EXERCISE :: Exactly as they appear below, repeat the lines from the one with "theorem between_phase (hr" through the one with "namespace Sys2Proof.Proofs.CoreInvariant", and no others.

-------------------------

/-- Settles O40: DONE and FAILED return by `returnToIdle`, FAILED with a discarded `OUT_LEN`. -/
theorem takingTheResultReturnsToIdle : Obligations.TakingTheResultReturnsToIdle := by
  intro s moves hh hp
  refine ⟨?_, fun e hf he => by simp [result, hf, he]⟩
  obtain hp | hp := hp
  · have operands := imageHeader_returnToIdle (s := { s with host := moves })
    exact ⟨_, step_takeResult_of_done hp hh, by simpa [imageHeader] using operands⟩
  · have operands := imageHeader_returnToIdle (s := discardLength { s with host := moves })
    exact ⟨_, step_takeResult_of_failed hp hh, by simpa [hp, imageHeader] using operands⟩

/-- All that a return to IDLE reads of a state: what the host sent, `STATUS`, `OUT_LEN` and the free values to come. -/
structure AgreeAtReturn (s s' : State) : Prop where
  config : s'.config = s.config
  cmd : s'.cmd = s.cmd
  status : s'.status = s.status
  outLen : s'.outLen = s.outLen
  inLen : s'.inLen = s.inLen
  inBytes : s'.inBytes = s.inBytes
  inPixels : s'.inPixels = s.inPixels
  outCapacity : s'.outCapacity = s.outCapacity
  pixelCapacity : s'.pixelCapacity = s.pixelCapacity
  host : s'.host = s.host
  freeCount : s'.freeCount = s.freeCount
  operands : s.cmd = .encode → imageHeader s' = imageHeader s

theorem returnToIdle_congr {s s' : State} (h : AgreeAtReturn s s') : returnToIdle s' = returnToIdle s := by
  obtain ⟨config, cmd, status, outLen, inLen, inBytes, inPixels, outCapacity, pixelCapacity, host, freeCount,
    operands⟩ := h
  cases hc : s.cmd with
  | encode =>
    have header := operands hc
    simp only [imageHeader, ImageHeader.mk.injEq] at header
    simp [returnToIdle, discardHeader, discardWork, countDraw, setPhase, *]
  | decode =>
    simp [returnToIdle, discardHeader, discardWork, countDraw, setPhase, *]

/-- Settles O41: both cores return by `returnToIdle`, which reads nothing in which they differ. -/
theorem nothingOfACommandSurvives : Obligations.NothingOfACommandSurvives := by
  intro s s' moves hh hh' hp hp' config cmd status inLen inBytes inPixels outCapacity pixelCapacity freeCount outLen
    operands
  obtain hp | hp := hp
  · refine ⟨_, step_takeResult_of_done hp hh, ?_, returnToIdle_phase _⟩
    rw [step_takeResult_of_done (hp'.trans hp) (hh'.trans hh), returnToIdle_congr]
    exact ⟨config, cmd, status, outLen hp, inLen, inBytes, inPixels, outCapacity, pixelCapacity, rfl, freeCount,
      operands⟩
  · refine ⟨_, step_takeResult_of_failed hp hh, ?_, returnToIdle_phase _⟩
    rw [step_takeResult_of_failed (hp'.trans hp) (hh'.trans hh), returnToIdle_congr]
    exact ⟨config, cmd, status, congrArg Config.freeOutLen freeCount, inLen, inBytes, inPixels, outCapacity,
      pixelCapacity, rfl, freeCount, operands⟩

/-! ### Phases -/

theorem encodePixel_phase (cur : Pixel) (s : State) : (encodePixel cur s).phase = s.phase := by
  rw [encodePixel_frame]

/-- A host write leaves `phase`, `CMD`, the cache, the outcome and both outputs alone. -/
theorem writes_kept {m : HostMove} (h : Writes m s t) :
    t.phase = s.phase ∧ t.cmd = s.cmd ∧ t.cache = s.cache ∧ t.status = s.status ∧ t.outLen = s.outLen ∧
    t.outBytes = s.outBytes ∧ t.outPixels = s.outPixels := by
  cases h <;> exact ⟨rfl, rfl, rfl, rfl, rfl, rfl, rfl⟩

/-- The phases a running command can move to (R33). -/
theorem running_phase (hr : Running s) (h : step s = .next t) :
    t.phase = s.phase ∨ (s.phase = .header ∧ t.phase = .body) ∨ (s.phase = .body ∧ t.phase = .trailer) ∨
    (s.phase = .trailer ∧ t.phase = .done) ∨ t.phase = .failed := by
  obtain ⟨-, hp, h⟩ | ⟨-, hp, h⟩ | ⟨-, hp, h⟩ | ⟨-, hp, h⟩ | ⟨-, hp, h⟩ | ⟨-, hp, h⟩ := running_next hr h
  · obtain ⟨-, rfl⟩ | ⟨-, rfl⟩ | ⟨-, -, -, -, rfl⟩ := encodeHeader_next h <;> simp [hp]
  · obtain ⟨-, p, -, rfl, -⟩ | ⟨-, rfl⟩ := encodeBody_next h
    · exact .inl (encodePixel_phase _ _)
    · simp [hp]
  · obtain ⟨rfl, -⟩ := encodeTrailer_next h
    simp [hp]
  · obtain ⟨-, rfl⟩ | ⟨m, hd, -, -, ⟨-, rfl⟩ | ⟨-, -, rfl⟩⟩ := decodeHeader_next h <;> simp [hp]
  · obtain ⟨-, i, rest, -, h⟩ | ⟨-, -, rfl⟩ | ⟨-, rfl⟩ := decodeBody_next h
    · obtain rfl | ⟨hphase, -⟩ := exec_ends h
      · simp
      · exact .inl hphase
    · simp
    · simp [hp]
  · obtain rfl | ⟨-, -, rfl⟩ := decodeTrailer_next h <;> simp [hp]

/-- The phases a step between commands can move to (R33). -/
theorem between_phase (hr : ¬ Running s) (h : step s = .next t) :
    t.phase = s.phase ∨ (s.phase = .idle ∧ t.phase = .header) ∨ (s.phase = .done ∧ t.phase = .idle) ∨
    (s.phase = .failed ∧ t.phase = .idle) := by
  obtain ⟨-, rfl⟩ | ⟨m, rest, -, ⟨c, -, hp, rfl⟩ | ⟨-, hp, rfl⟩ | ⟨-, hp, rfl⟩ | ⟨hw, -⟩⟩ := between_next hr h
  · exact .inl rfl
  · simp [hp]
  · simp [hp]
  · simp [hp]
  · obtain ⟨same, -⟩ := writes_kept hw
    exact .inl same

/-- Settles O44: the moves of a running command and those between commands. -/
theorem phasesMoveInOrder : Obligations.PhasesMoveInOrder := by
  intro s t h
  by_cases hr : Running s
  · obtain same | body | trailer | done | failed := running_phase hr h <;> simp [*]
  · obtain same | header | idle | idle := between_phase hr h <;> simp [*]

end Sys2Proof.Proofs.CoreState
end

section
namespace Sys2Proof.Proofs.CoreInvariant

open Sys2Proof Sys2Proof.Machine Sys2Proof.Proofs.CoreState

variable {s t : State}

/-! ### The invariant, phase by phase: what it asks of a state in each -/

theorem invariant_of_idle (hp : s.phase = .idle) : Invariant s := by
  constructor <;> simp [hp]

theorem invariant_startCommand (c : Cmd) (s : State) : Invariant (startCommand c s) := by
  constructor
  case cache => exact fun _ => cacheOwned_of_zero (startCommand_cache s c)
  all_goals simp

theorem invariant_of_encoding (hc : s.cmd = .encode) (hp : s.phase = .body ∨ s.phase = .trailer)
    (owned : CacheOwned s) (encoding : Encoding s) (ended : s.phase = .trailer → s.k = s.n) : Invariant s := by
  constructor
  case cache => exact fun _ => owned
  case encoding => exact fun _ _ => encoding
  case encodeTrailer => exact fun _ => ended
  all_goals obtain hp | hp := hp <;> simp [hp, hc]

theorem invariant_of_decoding (hc : s.cmd = .decode) (hp : s.phase = .body ∨ s.phase = .trailer)
    (owned : CacheOwned s) (decoding : Decoding s) (ended : s.phase = .trailer → s.count = s.n) : Invariant s := by
  constructor
  case cache => exact fun _ => owned
  case decoding => exact fun _ _ => decoding
  case decodeTrailer => exact fun _ => ended
  all_goals obtain hp | hp := hp <;> simp [hp, hc]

-------------------------

EXERCISE ANSWER ::
theorem between_phase (hr : ¬ Running s) (h : step s = .next t) :
    t.phase = s.phase ∨ (s.phase = .idle ∧ t.phase = .header) ∨ (s.phase = .done ∧ t.phase = .idle) ∨
    (s.phase = .failed ∧ t.phase = .idle) := by
  obtain ⟨-, rfl⟩ | ⟨m, rest, -, ⟨c, -, hp, rfl⟩ | ⟨-, hp, rfl⟩ | ⟨-, hp, rfl⟩ | ⟨hw, -⟩⟩ := between_next hr h
  · exact .inl rfl
  · simp [hp]
  · simp [hp]
  · simp [hp]
  · obtain ⟨same, -⟩ := writes_kept hw
    exact .inl same

/-- Settles O44: the moves of a running command and those between commands. -/
theorem phasesMoveInOrder : Obligations.PhasesMoveInOrder := by
  intro s t h
  by_cases hr : Running s
  · obtain same | body | trailer | done | failed := running_phase hr h <;> simp [*]
  · obtain same | header | idle | idle := between_phase hr h <;> simp [*]

end Sys2Proof.Proofs.CoreState
end

section
namespace Sys2Proof.Proofs.CoreInvariant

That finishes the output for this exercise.